ASSIGNMENT
From the entries below, reproduce exactly the line containing "0x7FFF := by", the line containing "weightedByte m n", and every line in between, with nothing added.

RECORDS SHOWN
- Opening Delimiter -

-- ==== Sys2Proof/Safety.lean ====
section
/-!
DEFINITION. What claims about safe runs are stated in: the invariant every step keeps, when a command has its packet, and
when a Host's operation meets no HostFault.
-/

namespace Sys2Proof.Machine

/-- What holds of every state a run reaches from reset. -/
structure State.Inv (s : State) : Prop where
  /-- 24 ≤ BUF_BYTES ≤ 65535 (spec/00_scope.md R5). -/
  capacity : capacityLegal s.block.bufBytes = true
  /-- The buffer is in canonical form. -/
  bufferCanonical : Memory.wf s.block.buf
  /-- Every written byte lies inside the buffer (spec/10_state.md R25). -/
  bufferInside : ∀ c ∈ s.block.buf, c.1 < s.block.bufBytes
  /-- The Host's variables are in canonical form. -/
  varsCanonical : Sparse.wf s.host.vars
  /-- While BUSY = 1 the latch agrees with the live registers (spec/10_state.md R27), DONE is 0 (R18) and ERRCODE is 0
  (spec/20_memory.md R38). -/
  pending : ∀ p, s.block.latch = some p →
    p.n = s.block.len ∧ p.lenchk = s.block.ctrl.lenCheck ∧
      s.block.status.done = false ∧ s.block.status.errCode = .none
  /-- While `rst` is asserted every register and the buffer stand at reset (spec/70_reset_and_hazards.md R120, R121). -/
  inReset : s.rst = true → s.block = Block.reset s.block.bufBytes

/-- N is in range and every byte of the packet has been written (spec/70_reset_and_hazards.md R123 (a), (b)): what a command
needs to run past its range checks and the model's UninitRead. -/
structure Block.PacketReady (b : Block) (n : Nat) : Prop where
  /-- 24 ≤ N. -/
  atLeast : 24 ≤ n
  /-- N ≤ BUF_BYTES. -/
  fits : n ≤ b.bufBytes
  /-- buf[0 … N−1] is written. -/
  written : ∀ k, k < n → (b.buf.read k).isSome = true

/-- The Host operation meets no HostFault (spec/20_memory.md R33). -/
def HostOp.legal (bufBytes : Nat) : HostOp → Bool
  | .store w off _ => (hostFaultOf bufBytes w off).isNone
  | .load _ w off => (hostFaultOf bufBytes w off).isNone
  | .wait _ => true
  | .waitIrq => true

/-- Two buffers hold the same at every offset but those where `p` is true (unwritten counts as a value of its own). -/
def Memory.sameExcept (p : Nat → Bool) (m m' : Memory) : Prop :=
  ∀ k, p k = false → m'.read k = m.read k

/-- The range checks of spec/40_checksum.md R75 for the command `i` at `s`: the command ends with LEN_RANGE or TRUNCATED, and
nothing but the completion's own record (spec/60_exceptions.md R100) changes. -/
def RangeChecked (i : Instr) (s : State) (p : Latch) : Prop :=
  (s.block.bufBytes < p.n.toNat → exec i s = .next { s with block := { s.block with
      latch := none, status := { s.block.status with done := true, errCode := .lenRange } } }) ∧
  (p.n.toNat ≤ s.block.bufBytes → p.n.toNat < 24 → exec i s = .next { s with block := { s.block with
      latch := none, status := { s.block.status with done := true, errCode := .truncated } } })

/-- HDR as the header capture of spec/40_checksum.md R75 leaves it: bytes 2, 3 and 12, 13 as they stand, big-endian. -/
def Memory.capturedHdr (m : Memory) : Hdr :=
  { lenf := m.byte 2 ++ m.byte 3, ckf := m.byte 12 ++ m.byte 13 }

/-- The Host's next operation is `op` and the schedule gives it the turn. -/
structure State.HostNext (s : State) (op : HostOp) (rest : List HostOp) (turns : List Turn) : Prop where
  /-- The operation is at the head of the program. -/
  program : s.host.program = op :: rest
  /-- The Host has the turn. -/
  turn : s.sched = .host :: turns

end Sys2Proof.Machine
end

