/-- Settles O47: a step replaces the one entry of the list, by one with the same BASE and IRQ_LINE. -/
theorem blocksOfASystemShareNothing : Obligations.BlocksOfASystemShareNothing := by
  intro sys sys' j h
  obtain ⟨hj, rfl⟩ | ⟨u, t, hj, hstep, rfl⟩ := System.stepAt_next h
  · exact ⟨fun _ _ => rfl, rfl, rfl, rfl, fun u hu => nomatch hj.symm.trans hu⟩
  · refine ⟨fun k hk => List.getElem?_set_ne hk.symm, List.length_set, map_set_of_getElem?_eq _ hj rfl,
      map_set_of_getElem?_eq _ hj rfl, fun u' hu' => ?_⟩
    cases hj.symm.trans hu'
    obtain ⟨hlt, -⟩ := List.getElem?_eq_some_iff.1 hj
    exact ⟨t, hstep, List.getElem?_set_self hlt⟩

end Sys2Proof.Machine
end

section
/-!
PROOFS. The laws of the fold and of the checksum (spec/40_checksum.md R72 to R74): `Fold(S)` in closed form, the two passes it
takes on a packet's sum, the end-around-carry sum, and what the checksum does not depend on.
-/

namespace Sys2Proof.Machine

variable {m m' : Memory} {n : Nat}

/-! ### The fold in closed form -/

theorem fold_mod (s : Nat) : fold s % 0xFFFF = s % 0xFFFF := by
  induction s using Nat.strong_induction_on with
  | _ s ih =>
    by_cases hs : s ≤ 0xFFFF
    · rw [fold_of_le hs]
    · rw [fold_of_gt hs, ih _ (foldPass_lt (not_le.1 hs)), foldPass_mod]

theorem fold_pos {s : Nat} (h : 0 < s) : 0 < fold s := by
  induction s using Nat.strong_induction_on with
  | _ s ih =>
    by_cases hs : s ≤ 0xFFFF
    · rwa [fold_of_le hs]
    · rw [fold_of_gt hs]
      exact ih _ (foldPass_lt (not_le.1 hs)) (foldPass_pos h)

/-- `Fold(S)` is 0 for S = 0, else the number from 1 to 0xFFFF that is congruent to S modulo 0xFFFF. -/
theorem fold_eq (s : Nat) : fold s = if s = 0 then 0 else (s - 1) % 0xFFFF + 1 := by
  split
  case isTrue h => rw [h, fold_of_le (Nat.zero_le _)]
  case isFalse h =>
    have hpos := fold_pos (Nat.pos_of_ne_zero h)
    have hle := fold_le s
    have hmod := fold_mod s
    omega

theorem fold_eq_zero {s : Nat} : fold s = 0 ↔ s = 0 := by
  rw [fold_eq]
  split <;> omega

theorem fold_eq_max {s : Nat} : fold s = 0xFFFF ↔ ∃ c, 0 < c ∧ s = c * 0xFFFF := by
  have hdvd : (∃ c, 0 < c ∧ s = c * 0xFFFF) ↔ s ≠ 0 ∧ s % 0xFFFF = 0 :=
    ⟨fun ⟨c, hc, hs⟩ => by omega, fun ⟨h0, hmod⟩ => ⟨s / 0xFFFF, by omega, by omega⟩⟩
  rw [hdvd, fold_eq]
  split <;> omega

/-! ### Two passes -/

theorem packetSum_le (m : Memory) (h : n ≤ 65535) : packetSum m n ≤ 0x7FFF8000 := by
  have hsum := sumWords_le m n (wordCount n)
  have hcount : wordCount n ≤ 32768 := by unfold wordCount; omega
  unfold packetSum
  omega

theorem foldPass_le_of_packetSum {s : Nat} (h : s ≤ 0x7FFF8000) : foldPass s ≤ 0x17FFE := by
  unfold foldPass
  omega

theorem foldPass_le_of_foldPass {s : Nat} (hgt : 0xFFFF < s) (hle : s ≤ 0x17FFE) : foldPass s ≤ 0x7FFF := by
  unfold foldPass
  omega

theorem fold_eq_two_passes {s : Nat} (h : s ≤ 0x7FFF8000) : fold s =
    if s ≤ 0xFFFF then s else if foldPass s ≤ 0xFFFF then foldPass s else foldPass (foldPass s) := by
  split_ifs with hzero hone
  · exact fold_of_le hzero
  · rw [fold_of_gt hzero, fold_of_le hone]
  · have htwo := foldPass_le_of_foldPass (not_le.1 hone) (foldPass_le_of_packetSum h)
    rw [fold_of_gt hzero, fold_of_gt hone, fold_of_le (htwo.trans (by decide))]

/-- Settles O32: the bounds go from the sum through one pass to the next, and the fold stops by the second. -/
theorem sumFitsAndFoldsInTwoPasses : Obligations.SumFitsAndFoldsInTwoPasses := by
  intro m n hn
  have hsum := packetSum_le m hn
  have hpass := foldPass_le_of_packetSum hsum
  exact ⟨hsum, hpass, fun hgt => foldPass_le_of_foldPass hgt hpass, fold_eq_two_passes hsum⟩

/-! ### The end-around-carry sum -/

theorem endAroundAdd_fold (a : Nat) {w : Nat} (hw : w ≤ 0xFFFF) : endAroundAdd (fold a) w = fold (a + w) := by
  rw [endAroundAdd, fold_eq, fold_eq]
  split_ifs <;> omega

theorem endAroundSum_eq_fold (m : Memory) (n count : Nat) : endAroundSum m n count = fold (sumWords m n count) := by
  induction count with
  | zero => rfl
  | succ c ih =>
    have hword : (summedWord m n c).toNat ≤ 0xFFFF := Nat.le_of_lt_succ (summedWord m n c).isLt
    rw [endAroundSum, ih, endAroundAdd_fold _ hword, sumWords]

/-- Settles O33: adding a word to the folded sum so far, with its carry, folds the sum with that word (`endAroundAdd_fold`). -/
theorem endAroundCarrySumEqualsFoldedSum : Obligations.EndAroundCarrySumEqualsFoldedSum := fun m n =>
  endAroundSum_eq_fold m n (wordCount n)

/-! ### The extreme checksums -/

theorem checksum_eq_iff_fold {c : Half} : checksum m n = c ↔ fold (packetSum m n) = 0xFFFF - c.toNat := by
  have hfold := fold_le (packetSum m n)
  have hc := c.isLt
  rw [← BitVec.toNat_inj, checksum_toNat]
  omega

theorem weightedByte_eq_zero {k : Nat} (hk : k < n) :
    weightedByte m n k = 0 ↔ (excluded k = false → m.byte k = 0#8) := by
  have hweight : (if k % 2 = 0 then 256 else 1 : Nat) ≠ 0 := by split <;> decide
  rw [weightedByte, Nat.mul_eq_zero, or_iff_left hweight, summedByte_eq]
  cases excluded k <;> simp [hk, ← BitVec.toNat_inj]

theorem packetSum_eq_zero : packetSum m n = 0 ↔ ∀ k, k < n → excluded k = false → m.byte k = 0#8 := by
  rw [packetSum_eq_sum, Finset.sum_eq_zero_iff]
  exact forall_congr' fun k =>
    ⟨fun h hk => (weightedByte_eq_zero hk).1 (h (Finset.mem_range.2 hk)),
      fun h hk => (weightedByte_eq_zero (Finset.mem_range.1 hk)).2 (h (Finset.mem_range.1 hk))⟩
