-- ==== Sys2Proof/Syntax.lean ====
section
/-! DEFINITION. The instructions: one constructor for each row of the table of operations. The rows with an encoding come
first, with the operand fields of their encoding (R164 to R166); the device steps, which have no encoding, come after,
with what a party outside the model decides as their operands. -/

namespace Sys2Proof

/-- The base of an SM access: bit 20 of the word selects an a- or an s-register (R165). -/
inductive Base where
  | a (r : AReg)
  | s (r : Fin 16)
deriving DecidableEq, Repr

/-- A hart context of the device (R12, R13). -/
structure Slot where
  core : Nat
  ctx : Nat
deriving DecidableEq, Repr

/-- A grant: a lane count and a length cap (R24). -/
structure Grant where
  lanes : Nat
  q : Nat
deriving DecidableEq, Repr

/-- Who accesses the management address space (R330, R430). -/
inductive Master where
  /-- A hart of the device, by its identity. -/
  | hart (id : Nat)
  /-- A management core. -/
  | mgmt (m : Fin 8)
  /-- A PCIe function. -/
  | pcie (fn : Nat)
deriving DecidableEq, Repr

/-- What a lessee asks of a lessor's memory (R371). The specification gives the accesses that leases serve and no messages: these
operations are the model's (assumption 21). -/
inductive PeerOp where
  /-- The sector that holds the bytes. -/
  | read
  /-- The sector, and the link of its line (R148). -/
  | linked
  /-- A store of the enabled bytes of a sector. -/
  | write (w : BitVec 512) (enable : BitVec 64)
  /-- The bits of a mask replaced: a byte that a store writes only in part (R247). -/
  | merge (w mask : Word)
  /-- A number added and bits set, as one update (R344). -/
  | add (w mark : Word)
  /-- A store of the enabled bytes of a sector that is performed when the link of its line stands (R148). -/
  | conditional (w : BitVec 512) (enable : BitVec 64)
deriving DecidableEq, Repr

/-- What a lessor answers (R372, R394, R418). -/
inductive PeerAnswer where
  /-- A sector and the class that the lessor reports. -/
  | data (cls : Fin 5) (w : BitVec 512)
  /-- A store or an update is performed. -/
  | done
  /-- The outcome of a conditional store. -/
  | conditional (performed : Bool)
  /-- The lessor refuses, or no path is left. -/
  | refused
deriving DecidableEq, Repr

/-- A lessor's answer for the sector at a physical address. -/
structure PeerReply where
  pa : Nat
  answer : PeerAnswer
deriving DecidableEq, Repr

- Closing Delimiter -

YOUR RESPONSE
theorem foldPass_le_of_foldPass {s : Nat} (hgt : 0xFFFF < s) (hle : s ≤ 0x17FFE) : foldPass s ≤ 0x7FFF := by
  unfold foldPass
  omega

theorem fold_eq_two_passes {s : Nat} (h : s ≤ 0x7FFF8000) : fold s =
    if s ≤ 0xFFFF then s else if foldPass s ≤ 0xFFFF then foldPass s else foldPass (foldPass s) := by
  split_ifs with hzero hone
  · exact fold_of_le hzero
  · rw [fold_of_gt hzero, fold_of_le hone]
  · have htwo := foldPass_le_of_foldPass (not_le.1 hone) (foldPass_le_of_packetSum h)
    rw [fold_of_gt hzero, fold_of_gt hone, fold_of_le (htwo.trans (by decide))]

/-- Settles O32: the bounds go from the sum through one pass to the next, and the fold stops by the second. -/
theorem sumFitsAndFoldsInTwoPasses : Obligations.SumFitsAndFoldsInTwoPasses := by
  intro m n hn
  have hsum := packetSum_le m hn
  have hpass := foldPass_le_of_packetSum hsum
  exact ⟨hsum, hpass, fun hgt => foldPass_le_of_foldPass hgt hpass, fold_eq_two_passes hsum⟩

/-! ### The end-around-carry sum -/

theorem endAroundAdd_fold (a : Nat) {w : Nat} (hw : w ≤ 0xFFFF) : endAroundAdd (fold a) w = fold (a + w) := by
  rw [endAroundAdd, fold_eq, fold_eq]
  split_ifs <;> omega

theorem endAroundSum_eq_fold (m : Memory) (n count : Nat) : endAroundSum m n count = fold (sumWords m n count) := by
  induction count with
  | zero => rfl
  | succ c ih =>
    have hword : (summedWord m n c).toNat ≤ 0xFFFF := Nat.le_of_lt_succ (summedWord m n c).isLt
    rw [endAroundSum, ih, endAroundAdd_fold _ hword, sumWords]

/-- Settles O33: adding a word to the folded sum so far, with its carry, folds the sum with that word (`endAroundAdd_fold`). -/
theorem endAroundCarrySumEqualsFoldedSum : Obligations.EndAroundCarrySumEqualsFoldedSum := fun m n =>
  endAroundSum_eq_fold m n (wordCount n)

/-! ### The extreme checksums -/

theorem checksum_eq_iff_fold {c : Half} : checksum m n = c ↔ fold (packetSum m n) = 0xFFFF - c.toNat := by
  have hfold := fold_le (packetSum m n)
  have hc := c.isLt
  rw [← BitVec.toNat_inj, checksum_toNat]
  omega

theorem weightedByte_eq_zero {k : Nat} (hk : k < n) :
    weightedByte m n k = 0 ↔ (excluded k = false → m.byte k = 0#8) := by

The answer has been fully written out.